Solved – Stress values of an nMDS analysis and p-values of ordisurf()

generalized-additive-modelrvegan

I have run a nMDS analysis in vegan and I have a few questions on the stress values of the analysis as well as the p-values associated with utilizing the ordisurf() function (also in vegan).

First of all, what is a good stress value? I know that getting closer to zero is ideal. Depending on how many dimensions I add this value changes. For example at k=2 my stress value is around 0.12, and k=3 it goes down to 0.08. I've looked around the web and have found different opinions. Some say 0.05 is a good cutoff while others say anything below 0.15 is considered "great". Any ideas?

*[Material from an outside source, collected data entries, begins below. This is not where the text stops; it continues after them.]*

-- ==== Sys2Proof/Machine/Dictionary.lean ====
section
/-! DEFINITION. The dictionary frames of chapter 18: reading and writing objects, segmented transfers, clearing and masking
events, saving and restoring settings (R456 to R478). -/

namespace Sys2Proof.Machine

/-! ### Events (R472, R475) -/

/-- Does an object element name an event counter? (R471) A U32 counter has element 0; EmptyAttentionCount has one for each attention
layer held, RefusalCount 32. -/
def S8.isEventCounter (s : S8) (obj element : Nat) : Bool :=
  match objInfo obj with
  | none => uncountedEvents.contains obj && decide (element = 0)
  | some i =>
    i.counter &&
      (if i.type = .domain then
        (if obj = Obj.refusalCount then element < 32 else element < s.run.layersHeld)
      else element = 0)

/-- The counter that the 12 bytes of EventClear or EventMask name: object and element. -/
def namedCounter (value : Bytes) : Nat × Nat := (leAt value 0 2 * 256 + leAt value 2 1, leAt value 4 4)

/-- EventClear (R472): the flag clears when the value written is the counter's; a flag already clear stays so. -/
def eventClearEffect : WriteEffect := fun s value =>
  let n := namedCounter value
  let key := objKey n.1 n.2
  if !(s.isEventCounter n.1 n.2) then (statusRange, s)
  else if (SMap.find s.dict.flags key).isNone then (statusOk, s)
  else if leAt value 8 4 = s.dict.count n.1 n.2 then
    (statusOk, { s with dict := { s.dict with flags := SMap.erase s.dict.flags key } })
  else (statusStale, s)

/-- EVENT_CLEAR (R472, R476). -/
def execEventClear (w : ObjWrite) (s : State) : Host.Outcome State Fault Refusal :=
  act (.eventClear w) s (fun c => c.performWrite w Obj.eventClear eventClearEffect)

/-- EventMask (R475): a mask bit is set or cleared; a non-maskable event may not be masked. -/
def eventMaskEffect : WriteEffect := fun s value =>
  let n := namedCounter value
  let key := objKey n.1 n.2
  if !(s.isEventCounter n.1 n.2) || 1 < leAt value 3 1 then (statusRange, s)
  else if leAt value 3 1 = 1 then
    if nonMaskable.contains n.1 then (statusAccess, s)
    else (statusOk, { s with dict := { s.dict with masked := insertNat key s.dict.masked } })
  else (statusOk, { s with dict := { s.dict with masked := eraseNat key s.dict.masked } })

/-- EVENT_MASK (R475). -/
def execEventMask (w : ObjWrite) (s : State) : Host.Outcome State Fault Refusal :=
  act (.eventMask w) s (fun c => c.performWrite w Obj.eventMask eventMaskEffect)

/-! ### Saved settings (R462) -/

/-- Is an object among those that ConfigSave writes: RW or RWB, at 0x2000 to 0x8FFF, and none of the three that are never saved? -/
def savedObject (obj : Nat) : Bool :=
  0x2000 ≤ obj / 256 && obj / 256 ≤ 0x8FFF && obj ≠ Obj.runStartStep && obj ≠ Obj.wheelDrainStep && obj ≠ Obj.halfClockControl &&
    (match (objInfo obj).map ObjInfo.access with
     | some .rw => true
     | some .rwb => true
     | _ => false)

/-- The copy that ConfigSave writes: current values, pending ones in place of those in effect. -/
def Dict.savedCopy (d : Dict) : SavedConfig :=
  { values := SMap.keep (fun k _ => savedObject (k / 2 ^ 32)) (d.pending.foldl (fun m e => SMap.insert m e.1 e.2) d.settings)
    blobs := SMap.keep (fun k _ => savedObject (k / 2 ^ 32)) d.blobs }

/-- ConfigSave (R462): 1 saves. -/
def configSaveEffect : WriteEffect := fun s value =>
  (statusOk, if valueOf value = 1 then { s with dict := { s.dict with saved := some (s.dict.savedCopy, true) } } else s)

/-- CONFIG_SAVE (R462, R478). -/
def execConfigSave (w : ObjWrite) (s : State) : Host.Outcome State Fault Refusal :=
  act (.configSave w) s (fun c => c.performWrite w Obj.configSave configSaveEffect)

/-- The RWB objects that ConfigSave writes. -/
def heldPending : List Nat := (catalogue.filter (fun i => decide (i.access = .rwb) && savedObject i.obj)).map (·.obj)

/-- Every saved object at its default: an RW object at once, an RWB object at the next boundary (R459, R462). -/
def Dict.defaults (d : Dict) : Dict :=
  let rwb := heldPending.filter (fun o => d.get o ≠ objDefault o || (SMap.find d.pending (objKey o 0)).isSome)
  { d with
    settings := SMap.keep (fun k _ => !(savedObject (k / 2 ^ 32)) || heldPending.contains (k / 2 ^ 32)) d.settings
    blobs := SMap.keep (fun k _ => !(savedObject (k / 2 ^ 32))) d.blobs
    pending := rwb.foldl (fun m o => SMap.insert m (objKey o 0) (objDefault o)) d.pending
    configState := 0 }

/-- ConfigRestoreDefaults (R462): 1 restores the defaults and leaves the saved copy. -/
def configDefaultsEffect : WriteEffect := fun s value =>
  (statusOk, if valueOf value = 1 then { s with dict := s.dict.defaults } else s)

/-- CONFIG_RESTORE_DEFAULTS (R462, R478). -/
def execConfigRestoreDefaults (w : ObjWrite) (s : State) : Host.Outcome State Fault Refusal :=
  act (.configRestoreDefaults w) s (fun c => c.performWrite w Obj.configRestoreDefaults configDefaultsEffect)

/-! ### The effect of writing any object -/

/-- RindMode (R120): 1 is refused while any sequence slot is occupied. -/
def rindModeEffect : WriteEffect := fun s value =>
  if valueOf value = 1 ∧ s.serve.slots ≠ [] then (statusState, s) else pendEffect Obj.rindMode s value

/-- JoinWait is held in the boot control block (R497). -/
def joinWaitEffect : WriteEffect := fun s value => (statusOk, { s with boot := { s.boot with joinWait := valueOf value } })

/-- The objects whose write does more than hold a value, with what it does; `die` is the die of one at 0x3n00 or 0x4n00. -/
def ownEffects (die : Nat) : List (Nat × WriteEffect) :=
  [(Obj.eventClear, eventClearEffect), (Obj.eventMask, eventMaskEffect), (Obj.configSave, configSaveEffect),
   (Obj.configRestoreDefaults, configDefaultsEffect), (Obj.rindMode, rindModeEffect), (Obj.joinWait, joinWaitEffect),
   (Obj.halfService, halfServiceEffect), (Obj.halfClockControl, halfClockEffect), (Obj.sensorOverride, overrideEffect),
   (Obj.diePowerCycle, diePowerCycleEffect), (Obj.firmwareLoadRequest, firmwareLoadEffect), (Obj.handoverStep, handoverEffect),
   (Obj.measStart, measStartEffect), (Obj.coreMoveRequest, coreMoveEffect die), (Obj.rewriteRequest, rewriteEffect die),
   (Obj.runDigestList, digestListEffect), (Obj.runLoadRequest, runLoadEffect), (Obj.ownerRelease, ownerReleaseEffect),
   (Obj.wheelManifest, wheelManifestEffect), (Obj.wheelPlacement, wheelPlacementEffect),
   (Obj.publisherKeys, publisherKeysEffect), (Obj.wheelLoadRequest, wheelLoadEffect), (Obj.wheelUnload, wheelUnloadEffect),
   (Obj.cultureLoadRequest, cultureLoadEffect), (Obj.cultureUnload, cultureUnloadEffect),
   (Obj.pauseKeyExtend, pauseKeyExtendEffect), (Obj.ripenJobRequest, ripenJobEffect), (Obj.ripenJobStop, ripenStopEffect),
   (Obj.ripenPublishStep, ripenPublishEffect), (Obj.testPackLoadRequest, testPackEffect)]

/-- The effect of writing an object (R458). -/
def objEffect (obj : Nat) : WriteEffect :=
  match (ownEffects (objDie obj)).find? (fun e => e.1 = normObj obj) with
  | some e => e.2
  | none => if (objInfo obj).map (·.access) = some .rwb then pendEffect obj else storeEffect obj

/-! ### Dictionary frames (R463 to R466) -/

/-- The object a dictionary frame names: Index·256 + Sub. -/
def FrameView.obj (v : FrameView) : Nat := v.at 4 2 * 256 + v.at 6 1

/-- An inline value holds at most 208 bytes (R463). -/
def inlineLimit : Nat := 208

/-- The number of transfers a port holds open (R468). -/
def Dict.openOn (d : Dict) (p : Port) : Nat := (d.transfers.filter (fun t => t.port = p)).length

/-- The next TransferId: one that no open transfer has, and never 0. -/
def Dict.transferId (d : Dict) : Nat :=
  (((List.range 16).map (fun i => (d.nextId - 1 + i) % 65535 + 1)).find? (fun n => !(d.transfers.any (fun t => t.id = n)))).getD 1

/-- Open a transfer. -/
def Dict.openTransfer (d : Dict) (t : DictTransfer) : Dict := { d with transfers := d.transfers ++ [t], nextId := t.id % 65535 + 1 }

/-- The segment frames of a value from an offset on (R468, R469): More on every one but the last. -/
def segmentFrames (id : Nat) (value : Bytes) (offset : Nat) : List UpFrame :=
  (List.range (ceilDiv (value.length - offset) inlineLimit)).map (fun i =>
    let o := offset + inlineLimit * i
    let n := min inlineLimit (value.length - o)
    { type := 0x12, handle := 0, flags := if o + n = value.length then 0 else 1,
      payload := leBytes 2 id ++ zeros 2 ++ leBytes 4 o ++ leBytes 2 n ++ zeros 6 ++ bytesAt value o n })

/-- Queue segment frames on a port, in place of those of the same transfer still waiting. -/
def S8.queueSegments (s : S8) (p : Port) (id : Nat) (frames : List UpFrame) : S8 :=
  { s with ports := s.ports.set p { s.ports.get p with
    segments := (s.ports.get p).segments.filter (fun u => leAt u.payload 0 2 ≠ id) ++ frames } }

/-- Answer a read (R464). -/
def S8.answerRead (s : S8) (p : Port) (requestId obj status : Nat) (id : Nat) (value : Bytes) : S8 :=
  let whole := value.length ≤ inlineLimit
  s.answer p (dictAnswer 0x10 requestId obj status (if status = statusNoObject then 0 else typeCodeOf obj)
    (s.dict.answerFlags obj (!whole)) id value.length (if whole then value else []))

/-- May an object be read while no firmware runs? (R486) -/
def readAtStart (obj : Nat) : Bool := obj / 256 = 0x1000 || obj / 256 = 0x9000

/-- Read an object over a port: inline, or as a snapshot sent in segments (R458, R464 to R469). -/
def S8.readFrame (s : S8) (p : Port) (v : FrameView) : S8 :=
  let id := v.at 0 4
  let r := s.readObject v.obj
  let refuse (status : Nat) : S8 := s.answerRead p id v.obj status 0 []
  if requestLimit ≤ (s.ports.get p).answers.length then refuse statusBusy
  else if !(s.boot.anyFirmware) && !(readAtStart v.obj) then refuse statusState
  else if v.at 7 1 ≠ 0 then refuse statusRange
  else if r.2.length ≤ inlineLimit then s.answerRead p id v.obj r.1 0 r.2
  else if 4 ≤ s.dict.openOn p then refuse statusBusy
  else
    let t : DictTransfer :=
      { id := s.dict.transferId, port := p, write := false, obj := v.obj, requestId := id, length := r.2.length, segments := [],
        snapshot := r.2, lastCycle := s.ports.cycle }
    S8.queueSegments ({ s with dict := s.dict.openTransfer t }.answerRead p id v.obj statusOk t.id r.2) p t.id
      (segmentFrames t.id r.2 0)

Next, I've also started utilizing the ordisurf function to includes surfaces of my environmental data. As I understand it ordisurf essentially runs a general additive model using the environmental data as a response and using the nMDS axes as predictors. There is a p-value associated with this model. However, I am wondering whether or not to take these p-values with a grain of salt. For example if I have a p-value of 0.07 does that automatically throw out the usage of that model/surface?

Best Answer

Regarding stress, I don't think there is a good value to recommend as it depends on things like the number of observations. I'd say either of the solutions you found were good fits, the second somewhat more so. However, with the second you have the added complexity of now trying to display and interpret a 3-d configuration of points. I'd plot the 2-d configuration and pairs of the 3 dimensions of the 3-d configuration and see if there is any qualitative difference that would suggest retaining the 3-d solution.

As with any p-value beyond linear models (GLMs, GAMs, etc), these p-values are approximate, relying on asymptotic behaviour (i.e. as sample sizes get large), more so for GAMs because they have to be computed whilst accounting for the selection of the smoothness parameter(s) which control the wiggliness of the fitted spline/surface. The p-value reported does this correction and is based on the surprising frequentist coverage properties of the Bayesian credible interval for the estimated spline. As a result, you can think of the p-values as being based on a test for a zero function (so a flat surface at zero in the case of ordisurf()), and the p-value as an approximate summary of the test.

If you want to deep dive into this, see the references in ?summary.gam regarding p-values, notably one of Simon Wood's two 2013 papers on p-values (not the one on random effects). Otherwise, just take the comments in ?summary.gam at face value.